Mercer Consumer - Best Use of Technology in Sales
Company: Mercer Consumer, Des Moines, IA
Company Description: Mercer is a global consulting leader in talent, health, retirements and investments. Mercer helps clients around the world advance the health, wealth and performance of their most vital asset—their people. Mercer's 20,500+ employees are based in more than 40 countries. Mercer is a wholly subsidiary of Marsh & McLennan Companies, a global team of professional services companies.
Nomination Category: Sales Awards Achievement Categories
Nomination Sub Category: Best Use of Technology in Sales
Nomination Title: Short-term Recovery Predictive Model
Tell the story about how your organization used technology to improve sales operations, drive sales growth, and/or improve customer satisfaction since the beginning of July 2016 (up to 650 words). Focus on specific accomplishments, and relate these accomplishments to past performance or industry norms. Be sure to mention obstacles overcome, innovations or discoveries made, and outcomes:
In marketing, the essence behind building predictive response models is determining whom to solicit with your materials with a high degree of confidence. Accomplishing this maximizes your rate of return and minimizes your production and postal expenses. Developing an effective model gives the marketer a huge advantage over the competition. But if it were easy, everyone could do it.

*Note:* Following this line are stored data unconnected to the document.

-- ==== Sys2Proof/Machine/BciFaults.lean ====
section
/-! DEFINITION. The faults group of the BCI (R368, R403, R511, R513, R514, R520, R522, R523, R531). -/
namespace Sys2Proof.Machine

/-! ### Sources -/

/-- A source that exists: an endpoint's only when the endpoint is formed (R502). -/
def State.sourceOk (s : State) (n : Nat) : Bool := isSource n && (!(0x0300 ≤ n) || s.formed (n - 0x0300))

/-- SOURCE in bytes 0–1. -/
def fSource (p : List Byte) : Fld := fIf p 0 2 isSource

/-- INFO_A of REGION_SKEW for a pair (R519). -/
def Supply.skewInfo (x : Supply) (i : Nat) : Nat := i + at_ (x.skewMv.getD i 0 % 256) 8 + at_ (x.skewC.getD i 0 % 256) 16

/-- The cause of a detection still holds (R513). -/
def State.causeHolds (s : State) (src : Nat) (d : Detection) : Bool :=
  match d.kind with
  | .regionSkew => s.sup.skew.getD (d.infoA.toNat % 4) false
  | .timeLost => s.time.status == .lost
  | .cablePower => (s.conn ((src - 0x0200) / 4)).failed
  | .planeDown => true
  | .wireFault => (s.capture src).unwatched
  | .vaultRng => !s.sec.rngOk
  | _ => false

/-- The causes that persist at a source, the most severe first (R511, R513). REGION_SKEW shows the present difference. -/
def State.persisting (s : State) (src : Nat) : List Detection :=
  let ds := (s.faults.causes.filter fun e => e.1 == src && s.causeHolds src e.2).map (·.2)
  let ds := ds.map fun d => if d.kind = .regionSkew then { d with infoA := BitVec.ofNat 32 (s.sup.skewInfo (d.infoA.toNat % 4)) } else d
  (ds.filter fun d => sevValue (Sev.of d.kind d.fatal) == 2) ++ ds.filter fun d => sevValue (Sev.of d.kind d.fatal) != 2

/-- Clear a source, which sets again at once while a cause persists (R513). -/
def State.clearSource (s : State) (src : Nat) : State :=
  let ds := s.persisting src
  ds.foldl (fun s d => s.record src { d := d, injected := false, full := true, persist := true }) (s.clearCapture src)

def cFaultQuery : BciCmd := { code := 0x0C00, long := false, a3 := true, who := .all }
/-- The fields of FaultQuery's payload. -/
def fieldsFaultQuery (p : List Byte) : List Fld := [fSource p]
/-- The work of execFaultQuery. -/
def workFaultQuery (s : State) (p : List Byte) : Res :=
    let c := s.capture (field p 0 2)
    guardBci [(!s.sourceOk (field p 0 2), rNotFound, 0)]
      (.ok s (leBytes 4 (b2n c.valid + 2 * b2n c.second) ++ leBytes 4 c.count.toNat
        ++ (match c.record with
            | some r => r.bytes
            | none => zeros 32)))
/-- FAULT_QUERY (R368, R511). -/
def execFaultQuery (m : Fin 5) (s : State) : Out := (s.bci m cFaultQuery (len 2) fieldsFaultQuery (workFaultQuery s)).done

def cFaultClear : BciCmd := { code := 0x0C01, long := false, a3 := false, who := .mb }
/-- The fields of FaultClear's payload. -/
def fieldsFaultClear (p : List Byte) : List Fld := [fSource p]
/-- The work of execFaultClear. -/
def workFaultClear (s : State) (p : List Byte) : Res :=
    let src := field p 0 2
    guardBci [(!s.sourceOk src, rNotFound, 0)] (.ok (s.clearSource src) (leBytes 1 (b2n !(s.persisting src).isEmpty)))
/-- FAULT_CLEAR (R368, R513). -/
def execFaultClear (m : Fin 5) (s : State) : Out := (s.bci m cFaultClear (len 2) fieldsFaultClear (workFaultClear s)).done

/-! ### Reactions and injection -/

/-- The masks R514 accepts for a kind. -/
def reactionOk (k : FaultKind) (v : Nat) : Bool :=
  let kv := kindValue k
  v < 32 && bit v 0 && (Sev.of k false != .uf || bit v 4) && (!bit v 2 || kv == 0x0A || kv == 0x0B)
    && (!bit v 3 || kv == 0x04 || kv == 0x05 || kv == 0x06 || kv == 0x0F)

def cFaultReaction : BciCmd := { code := 0x0C02, long := false, a3 := false, who := .mb }
/-- The fields of FaultReaction's payload. -/
def fieldsFaultReaction (p : List Byte) : List Fld := [fIf p 0 1 fun v => (kindOf v).isSome, fIf p 1 1 fun v => match kindOf (field p 0 1) with
      | some k => reactionOk k v
      | none => true]
/-- The work of execFaultReaction. -/
def workFaultReaction (s : State) (p : List Byte) : Res :=
    .ok { s with faults := { s.faults with react := Tbl.set s.faults.react (field p 0 1) (BitVec.ofNat 5 (field p 1 1)) } } []
/-- FAULT_REACTION (R514, R531). -/
def execFaultReaction (m : Fin 5) (s : State) : Out := (s.bci m cFaultReaction (len 2) fieldsFaultReaction (workFaultReaction s)).done

/-- CHECKER, ARG and MASK lie within the checkers of a source (R523, R531). -/
def State.checkerOk (s : State) (src checker : Nat) : Bool :=
  checker < min 0x80 (Config.arrays src) || (checker == 0x80 && 0x0100 ≤ src && src < 0x0140) || (checker == 0x81 && 0x0010 ≤ src && src < 0x0014)
    || (checker == 0x82 && (portOf src).isSome) || (checker == 0xFF && s.faults.scheme == 0)
def injectArgOk (src checker arg : Nat) : Bool :=
  if checker = 0x80 then arg < 8 else if checker = 0x81 then arg / 32 == src - 0x0010 else true
def injectMaskOk (checker mask : Nat) : Bool :=
  if checker < 0x80 then mask < 2 ^ 8 else if checker = 0x80 then mask < 2 ^ 16 else if checker = 0x81 then mask < 2 ^ 32
  else if checker = 0x82 then mask < 2 ^ 30 else true

def cFaultInject : BciCmd := { code := 0x0C03, long := false, a3 := false, who := .mb }
/-- The fields of FaultInject's payload. -/
def fieldsFaultInject (s : State) (p : List Byte) : List Fld := [fSource p, fIf p 2 1 (s.checkerOk (field p 0 2)), fIf p 3 1 (· ≤ 1), fIf p 4 4 (injectArgOk (field p 0 2) (field p 2 1)),
               fIf p 8 8 (injectMaskOk (field p 2 1)), fIf p 16 1 (1 ≤ ·)]
/-- The work of execFaultInject. -/
def workFaultInject (s : State) (p : List Byte) : Res :=
    let src := field p 0 2
    let i : Injection :=
      { checker := field p 2 1, arg := field p 4 4, mask := BitVec.ofNat 64 (field p 8 8), left := field p 16 1, full := field p 3 1 == 1 }
    guardBci [(!s.sourceOk src, rNotFound, 0)] (.ok (s.setCapture src { s.capture src with inject := some i }) [])
/-- FAULT_INJECT (R523, R531): arms an inversion at one checker; a second one replaces it. -/
def execFaultInject (m : Fin 5) (s : State) : Out := (s.bci m cFaultInject (len 17) (fieldsFaultInject s) (workFaultInject s)).done

/-! ### LOG_READ -/

/-- Records the persistent partition holds (R16). -/
def plogSlots : Nat := 131072

/-- The record in a slot of the partition, which is written circularly: the newest whose number fits (R522). -/
def PLog.slot (l : PLog) (i : Nat) : Option LogRec :=
  let n := l.recs.length
  let back := (n + plogSlots - 1 - i % plogSlots) % plogSlots
  if back < n then l.recs[back]? else none

/-- The slot the next record goes to. -/
def PLog.next (l : PLog) : Nat := l.recs.length % plogSlots

/-- Up to 15 records from a slot on, not past the newest. -/
def PLog.from_ (l : PLog) (i : Nat) : List LogRec :=
  let room := if l.recs.length < plogSlots then l.recs.length - i else if i = l.next then 15 else (l.next + plogSlots - i) % plogSlots
  (List.range (min 15 room)).filterMap fun k => l.slot (i + k)

/-- Up to 15 records of the module event log whose SEQ is `seq` or later, oldest first (R520). -/
def Faults.from_ (f : Faults) (seq : Nat) : List LogRec :=
  ((f.evlog.reverse.filter fun r => decide (0 ≤ circ 32 r.seq.toNat seq))).take 15

def cLogRead : BciCmd := { code := 0x0C04, long := false, a3 := true, who := .mb }
/-- The fields of LogRead's payload. -/
def fieldsLogRead (p : List Byte) : List Fld := [fIf p 0 1 (· ≤ 1), fIf p 4 4 fun v => field p 0 1 != 0 || (v % 64 == 0 && v < 64 * plogSlots)]
/-- The work of execLogRead. -/
def workLogRead (s : State) (p : List Byte) : Res :=
    let start := field p 4 4
    if field p 0 1 = 0 then
      let rs := s.plog.from_ (start / 64)
      .ok s (leBytes 4 ((start + 64 * rs.length) % (64 * plogSlots)) ++ leBytes 2 rs.length ++ zeros 2 ++ leBytes 4 (64 * s.plog.next) ++ zeros 4
        ++ (rs.map LogRec.bytes).flatten)
    else
      let rs := s.faults.from_ start
      let next := match rs.getLast? with
        | some r => r.seq.toNat + 1
        | none => start
      let oldest := match s.faults.evlog.getLast? with
        | some r => r.seq.toNat
        | none => 0
      guardBci [(s.standbyServes, rNotAvailable, 0)]
        (.ok s (leBytes 4 next ++ leBytes 2 rs.length ++ zeros 2 ++ leBytes 4 oldest ++ zeros 4 ++ (rs.map LogRec.bytes).flatten))
/-- LOG_READ (R520, R522, R531). -/
def execLogRead (m : Fin 5) (s : State) : Out := (s.bci m cLogRead (len 8) fieldsLogRead (workLogRead s)).done

/-! ### MEM_DUMP -/

/-- Node states in the order of R253. -/
def NodeSt.code : NodeSt → Nat
  | .linking => 0 | .ready => 1 | .busy => 2 | .failed => 3

/-- Bytes 0 to 171 of a node descriptor (R250). -/
def Node.bytes (x : Node) (n : Nat) : List Byte :=
  leBytes 2 n ++ leBytes 2 x.job ++ leBytes 2 x.owner ++ leBytes 2 x.tile ++ leBytes 4 x.rank ++ leBytes 4 x.members
    ++ leBytes 1 (x.stripe + 16 * (x.stripes - 1)) ++ leBytes 1 x.degree ++ leBytes 1 x.parentSlot
    ++ leBytes 1 (b2n x.root + 2 * b2n x.fixed + 4 * b2n x.prot + 8 * x.accClass) ++ leBytes 1 x.segLog2 ++ leBytes 1 x.slots
    ++ leBytes 1 x.st.code ++ leBytes 1 x.next ++ leBytes 4 x.parentQpn ++ leBytes 4 x.parentRkey
    ++ ((List.range 16).map fun i => leBytes 4 (x.childQpn.getD i 0)).flatten ++ ((List.range 16).map fun i => leBytes 4 (x.childRkey.getD i 0)).flatten
    ++ leBytes 4 x.windowRkey ++ leBytes 2 x.releaseDelay ++ leBytes 2 x.backoff ++ leBytes 4 x.timeoutMs

/-- The entry after or before entry `i` in a chain of entries; bit 31 set for none (R244), its low bits `v` then open. -/
def chainLink (l : List Nat) (i : Nat) (after : Bool) (v : Nat) : Nat :=
  let k := l.idxOf i
  let j := if after then l[k + 1]? else if k = 0 then none else l[k - 1]?
  j.getD (2 ^ 31 + v % 2 ^ 31)

/-- A posted receive entry (R244). -/
def Posted.bytes (r : Posted) (next : Nat) : List Byte :=
  leBytes 8 r.tagv.toNat ++ leBytes 8 r.mask.toNat ++ leBytes 8 r.pseq ++ leBytes 4 (r.rank + at_ (b2n r.any) 22) ++ leBytes 2 r.comm
    ++ leBytes 1 (b2n r.ledger.isSome + 2 * b2n r.cqe) ++ zeros 1 ++ leBytes 4 r.lkey ++ leBytes 4 r.length ++ leBytes 8 r.loff
    ++ leBytes 4 (r.ledger.getD 0) ++ leBytes 4 next ++ leBytes 8 r.cookie.toNat

/-- An unexpected record (R245), with its links in the bin's chain and the arrival chain. -/
def InMsg.bytes (x : InMsg) (bin arr : List Nat) (v : Nat) : List Byte :=
  leBytes 8 x.tagv.toNat ++ leBytes 8 x.aseq ++ leBytes 4 (x.rank + at_ (b2n x.rndv) 22 + at_ (b2n x.complete) 23 + at_ x.slot 24)
    ++ leBytes 2 x.comm ++ leBytes 2 x.ssn ++ leBytes 4 x.msgLen ++ leBytes 4 x.qpn ++ leBytes 4 (if x.rndv then x.rkey else x.pool.getD 0)
    ++ zeros 4 ++ leBytes 8 (if x.rndv then x.offset else 0)
    ++ leBytes 4 (chainLink bin x.entry true v) ++ leBytes 4 (chainLink bin x.entry false v)
    ++ leBytes 4 (chainLink arr x.entry true v) ++ leBytes 4 (chainLink arr x.entry false v)

/-- The match entries of a domain: their numbers and bytes; `v` fills what is open. -/
def Domain.entries (d : Domain) (v : Nat) : List (Nat × List Byte) :=
  let chain (r : Posted) : List Nat := (if r.exact then d.binPosted (d.bin r.comm r.rank r.tagv) else d.wild).map (·.entry)
  (d.posted.map fun r => (r.entry, r.bytes (chainLink (chain r) r.entry true v)))
    ++ d.unexp.map fun x => (x.entry, x.bytes ((d.binUnexp (d.bin x.comm x.rank x.tagv)).map (·.entry)) (d.arrival.map (·.entry)) v)

/-- The match entry of a number, with its job, when it is in use (R219). -/
def State.matchEntry (s : State) (i v : Nat) : Option (Nat × List Byte) :=
  s.domains.findSome? fun e => ((e.2.entries v).find? fun x => x.1 == i).map fun x => (e.2.job, x.2)

/-- The job is protected. -/
def State.jobProt (s : State) (j : Nat) : Bool := ((s.job? j).map (·.prot)).getD false

/-- A structure's bytes, none when it does not exist, and whether it is a protected job's. What a match entry not in use holds, the
layout of a ledger's attribute entry and every module-private byte are the module's: free values (log 2, log 47). -/
def State.structure (s : State) (st i v : Nat) : Option (Bool × List Byte) :=
  match st with
  | 0 => (s.qp? i).map fun q => (q.prot, q.bytes i (leBytes 20 v) (leBytes 20 (v / 2 ^ 160)) ++ leBytes 80 (v / 2 ^ 320))
  | 1 =>
    match s.matchEntry i v with
    | some e => some (s.jobProt e.1, e.2)
    | none => some (false, leBytes 64 v)
  | 2 => (s.region? i).map fun r => (r.prot, r.bytes ++ leBytes 37 v)
  | 3 => (s.node? i).map fun x => (x.prot, x.bytes i ++ leBytes 84 v)
  | 4 => some (s.route.jobs.any fun e => e.2.prot && e.2.base ≤ i && i < e.2.base + e.2.count, leBytes 8 (((Tbl.get? s.route.ranks i).map RankEntry.word).getD 0))
  | 5 => (Tbl.get? s.ledgers i).map fun g => (false, leBytes 8 (g.count + at_ (b2n g.poison) 63))
  | _ => (s.job? i).map fun d => (d.prot, leBytes 8 d.word)

/-- Entries of the table of a STRUCT. -/
def structLimit : Nat → Nat
  | 0 | 1 | 4 => 4194304
  | 2 | 5 => 1048576
  | 3 => 16384
  | _ => 65536

def cMemDump : BciCmd := { code := 0x0C05, long := false, a3 := false, who := .mb }
/-- The fields of MemDump's payload. -/
def fieldsMemDump (p : List Byte) : List Fld := [fIf p 0 1 (· ≤ 6), fIf p 4 4 (· < structLimit (field p 0 1)), fAny 8 4]
/-- The work of execMemDump. -/
def workMemDump (s : State) (p : List Byte) : Res :=
    let f := s.fresh 1024
    match f.2.structure (field p 0 1) (field p 4 4) f.1 with
    | none => .err rNotFound 4
    | some (prot, b) => guardBci [(prot, rProtConflict, 4)] (.ok f.2 (blobRead b (field p 8 4)))
/-- MEM_DUMP (R366, R403, R531). -/
def execMemDump (m : Fin 5) (s : State) : Out := (s.bci m cMemDump (len 12) fieldsMemDump (workMemDump s)).done

end Sys2Proof.Machine
end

Mercer Consumer’s Analytics team developed such a model for one client, and the result promises to extend the benefits to the entire organization. Here’s what the model helped achieve in its first use, a mailing for a supplemental medical insurance product:
Increased the paid response rate by 44%
Decreased the number of pieces mailed and cost per premium ratio by 32%
One particular association client was chosen as the target audience for the model’s development and testing. This client was selected because of its unusual attributes. The association is considered part of our military groups and is generally included on mailings our other military associations receive. However, this group is made up of civilians who have different insurance needs and traits than former and retired military men and women. Our goal was to understand how to differentiate those members from the rest of our military groups.
To craft the new model, the Mercer Analytics team applied a keen eye to the tools at hand: the association solicitation, membership, and response data available in our proprietary Mercer Data Warehouse, augmented with purchased geographic, demographic and behavioral fields from Merkle, one of the nation’s premier performance marketing agencies. The team then data mined and analyzed this complex data and built the final predictive response model using SAS®, a software suite for advanced analytics.
First, the team analyzed response rates from various sub-groups based on attributes such as marital status and children at home — among the hundreds of pieces of data available. But raw data is like recipe ingredients: You have to know how to combine them, and in what quantities. You also have to weigh the data points for importance through a technique known as logistic regression while ensuring they are not significantly correlated with one another, so you can accurately ascertain which factors matter most. Finally, you have to be as certain as can be that the factors accurately represent the population the model is trying to predict. The analysts strove for at least 95% confidence.
After sifting through the myriad records with all that in mind, the team scored each of the 100,000-plus client members individually with the final predictive response model. The top 10 percent were the most likely to respond, and the bottom 10 percent the least.